Introduction
The SIAMESET dataset was created by Melvin Wevers and Juliette Lonij for the tool SIAMESE. The dataset consists of images and metadata of advertisements from two Dutch national newspapers: Algemeen Handelsblad (1945-1969) and NRC Handelsblad (1970-1994). A further selection was made based on two criteria. First, we removed images with a width or height smaller than 500px and advertisements with dimensions that resembled classifieds. Second, we removed images with a character proportion higher than 0.0005, which are advertisements that contained mostly text. This resulted in a dataset of 426,777 advertisements for the period 1945 - 1994.
Data format
The dataset consists of the high-resolution advertisement images in JPEG format grouped into folders, one for each year. Each image has a unique filename corresponding to its KB identifier. The dataset includes a CSV file that provides metadata for each of the images, such as identifier, date, size, position, page number, total number of pages, and character proportion. This file also contains any textual content of the advertisement that was identified by our OCR software.

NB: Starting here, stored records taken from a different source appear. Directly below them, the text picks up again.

-- ==== Sys2Proof/Laws/Step.lean ====
section
/-! SUPPORT. What one step can do, said once: `step_moved` is the inversion of `step`, and every fact about all steps is a case
analysis of `Moved`. -/

namespace Sys2Proof.Machine

/-- The moves of one step from s, each with what enables it. `u` is the state after `rst`'s schedule has moved on. -/
inductive Moved (s : State) : State → Prop where
  | reset (h : rstAsserted s = true) : Moved s (resetBlock (passRst s))
  | wait (h : rstAsserted s = false) : Moved s (passRst s)
  | answered (h : rstAsserted s = false) (hp : s.phase = .idle) (c : Command) (rest : List Command)
      (hc : s.env.cmds = c :: rest) (st : Status) (d : Block) (n : BitVec 4) (hst : st = .ok ∨ st = .advisory)
      (hn : n.toNat ≤ 8) : Moved s (respond st d n (withCmds rest (passRst s)))
  | started (h : rstAsserted s = false) (hp : s.phase = .idle) (c : Command) (rest : List Command)
      (hc : s.env.cmds = c :: rest) (m : Mode) : Moved s (startRun m (withCmds rest (passRst s)))
  | consumed (h : rstAsserted s = false) (hp : s.phase = .resp) (n : Nat) (hn : s.env.takes = n + 1) :
      Moved s (consumeResponse (withTakes n (passRst s)))
  | gotByte (h : rstAsserted s = false) (hp : s.phase = .run) (b : Byte) (rest : List Token)
      (hi : s.env.input = .byte b :: rest) (hc : s.cnt.val < 7) :
      Moved s (pushByte b (withInput rest (passRst s)))
  | gotEighth (h : rstAsserted s = false) (hp : s.phase = .run) (b : Byte) (rest : List Token)
      (hi : s.env.input = .byte b :: rest) (hc : s.cnt.val = 7) (u : State)
      (hu : u = pushByte b (withInput rest (passRst s))) (chunk : List Byte)
      (hb : u.buf.toList.take 8 = chunk.map some) : Moved s (afterLoad (loadBlock (blockValue u chunk) u))
  | gotLastEos (h : rstAsserted s = false) (hp : s.phase = .run) (rest : List Token)
      (hi : s.env.input = .eos :: rest) (hc : s.cnt = 0) : Moved s (respond .ok 0 0 (withInput rest (passRst s)))
  | gotEosInChunk (h : rstAsserted s = false) (hp : s.phase = .run) (rest : List Token)
      (hi : s.env.input = .eos :: rest) (hc0 : s.cnt.val ≠ 0) (hc : s.cnt.val < 8) (u : State)
      (hu : u = markFinal (withInput rest (passRst s))) (chunk : List Byte)
      (hb : u.buf.toList.take s.cnt.val = chunk.map some) : Moved s (afterLoad (loadBlock (blockValue u chunk) u))
  | gotErr (h : rstAsserted s = false) (hp : s.phase = .run) (rest : List Token)
      (hi : s.env.input = .err :: rest) : Moved s (raiseIoError .inp (withInput rest (passRst s)))
  | emitted (h : rstAsserted s = false) (hp : s.phase = .emit) (ho : s.oidx.val < s.olen.val) (b : Byte)
      (hb : s.obuf[s.oidx.val] = some b) (rest : List Answer) (ha : s.env.answers = .ok :: rest) :
      Moved s (emitOk (Fin.ofNat 9 (s.oidx.val + 1)) (wrote b (withAnswers rest (passRst s))))
  | emitFailed (h : rstAsserted s = false) (hp : s.phase = .emit) (ho : s.oidx.val < s.olen.val) (b : Byte)
      (hb : s.obuf[s.oidx.val] = some b) (rest : List Answer) (ha : s.env.answers = .err :: rest) :
      Moved s (raiseIoError .out (withAnswers rest (passRst s)))

theorem stepRun_moved {s t : State} (h : rstAsserted s = false) (hp : s.phase = .run)
    (hs : stepRun (passRst s) = .next t) : Moved s t := by
  unfold stepRun at hs
  split at hs
  · cases hs; exact .wait h
  · rename_i tok s' hr
    obtain ⟨rest, hi, rfl⟩ := inRead_eq_some hr
    replace hi : s.env.input = tok :: rest := hi
    cases tok with
    | byte b =>
      obtain ⟨h7, rfl⟩ | ⟨h7, chunk, hb, rfl⟩ := takeByte_next hs
      · exact .gotByte h hp b rest hi h7
      · exact .gotEighth h hp b rest hi h7 _ rfl chunk hb
    | eos =>
      obtain ⟨hc, rfl⟩ | ⟨hc, h8, chunk, hb, rfl⟩ := takeEos_next hs
      · exact .gotLastEos h hp rest hi hc
      · exact .gotEosInChunk h hp rest hi hc h8 _ rfl chunk hb
    | err => cases hs; exact .gotErr h hp rest hi

theorem stepEmit_moved {s t : State} (h : rstAsserted s = false) (hp : s.phase = .emit)
    (hs : stepEmit (passRst s) = .next t) : Moved s t := by
  unfold stepEmit at hs
  split at hs
  · rename_i ho
    split at hs
    · cases hs
    · rename_i b hb
      split at hs
      · cases hs; exact .wait h
      · rename_i s' hw
        obtain ⟨rest, ha, rfl⟩ := outWrite_eq_ok hw
        cases hs
        exact .emitted h hp ho b hb rest ha
      · rename_i s' hw
        obtain ⟨rest, ha, rfl⟩ := outWrite_eq_err hw
        cases hs
        exact .emitFailed h hp ho b hb rest ha
  · cases hs; exact .wait h

theorem keptLen_code_le (x : Block) : (BitVec.ofNat 4 (keptLen x).val).toNat ≤ 8 := by
  simp only [keptLen_val, BitVec.toNat_ofNat]; omega

theorem exec_moved {s t : State} (h : rstAsserted s = false) (hp : s.phase = .idle) {c : Command} {rest : List Command}
    (hc : s.env.cmds = c :: rest) {i : Instr} (hs : exec i (withCmds rest (passRst s)) = .next t) : Moved s t := by
  have hi : (withCmds rest (passRst s)).phase = .idle := hp
  cases i <;>
    simp only [exec, execEnc, execDec, execFrnd, execPack, execUnpack, execUstrip, execEchunk, execDchunk, execEcbe,
      execEcbd, onAccept_idle hi, Host.Outcome.next.injEq] at hs <;> subst hs
  case ecbe => exact .started h hp c rest hc .E
  case ecbd => exact .started h hp c rest hc .D
  all_goals
    exact .answered h hp c rest hc _ _ _ (.inl rfl) (by first | exact keptLen_code_le _ | decide)

/-- What one step can do. -/
theorem step_moved {s t : State} (hs : step s = .next t) : Moved s t := by
  unfold step at hs
  split at hs
  · rename_i h; cases hs; exact .reset h
  · rename_i h
    replace h : rstAsserted s = false := by simpa using h
    unfold stepPhase at hs
    split at hs
    · rename_i hp
      replace hp : s.phase = .idle := hp
      unfold stepIdle at hs
      split at hs
      · cases hs; exact .wait h
      · rename_i c rest hc
        replace hc : s.env.cmds = c :: rest := hc
        unfold acceptCommand at hs
        split at hs
        · exact exec_moved h hp hc hs
        · rw [onAccept_idle (show (withCmds rest (passRst s)).phase = .idle from hp)] at hs
          cases hs
          exact .answered h hp c rest hc _ _ _ (.inr rfl) (by decide)
    · rename_i hp
      replace hp : s.phase = .resp := hp
      unfold stepResp at hs
      split at hs
      · cases hs; exact .wait h
      · rename_i n hn
        cases hs
        exact .consumed h hp n hn
    · rename_i hp; exact stepRun_moved h hp hs
    · rename_i hp; exact stepEmit_moved h hp hs

/-! Runs of several steps. -/

theorem coreRun_succ (M : Host.Core) (k : Nat) (s : M.State) :
    M.run (k + 1) s =
      match M.step s with
      | .next s' => M.run k s'
      | .fault r => .fault r
      | .refused r => .refused r := rfl

theorem run_zero (s : State) : core.run 0 s = .next s := rfl

theorem coreRun_succ_of_next {M : Host.Core} {s s' : M.State} (h : M.step s = .next s') (k : Nat) :
    M.run (k + 1) s = M.run k s' := by rw [coreRun_succ, h]

theorem coreRun_succ_next {M : Host.Core} {k : Nat} {s t : M.State} (h : M.run (k + 1) s = .next t) :
    ∃ s', M.step s = .next s' ∧ M.run k s' = .next t := by
  rw [coreRun_succ] at h
  split at h
  · exact ⟨_, ‹_›, h⟩
  · cases h
  · cases h

theorem run_succ_of_next {s s' : State} (h : step s = .next s') (k : Nat) : core.run (k + 1) s = core.run k s' :=
  coreRun_succ_of_next (M := core) h k

theorem run_succ_next {k : Nat} {s t : State} (h : core.run (k + 1) s = .next t) :
    ∃ s', step s = .next s' ∧ core.run k s' = .next t :=
  coreRun_succ_next (M := core) h

/-- Steps may be run in two parts. -/
theorem run_add {j k : Nat} {s u t : State} (hj : core.run j s = .next u) (hk : core.run k u = .next t) :
    core.run (j + k) s = .next t := by
  induction j generalizing s with
  | zero => cases hj; rw [Nat.zero_add]; exact hk
  | succ j ih =>
    obtain ⟨s', hs, hj⟩ := run_succ_next hj
    rw [Nat.succ_add]
    exact (run_succ_of_next hs (j + k)).trans (ih hj)

end Sys2Proof.Machine
end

When using this dataset we request you to cite it as follows:
Wevers, M., Lonij, J. (2017) SIAMESET. KB Lab: The Hague. http://lab.kb.nl/dataset/siameset
Access
To obtain this dataset, please send an email with your request to dataservices@kb.nl, including the following information:
- Your name
- Affiliation/institution
- Why you would like access to the dataset
- How long you would like access
A representative of the KB will contact you and can provide access to the dataset for scientific or scholarly purposes after a contract has been signed. Please note this process can take a couple of working days before access can formally be granted.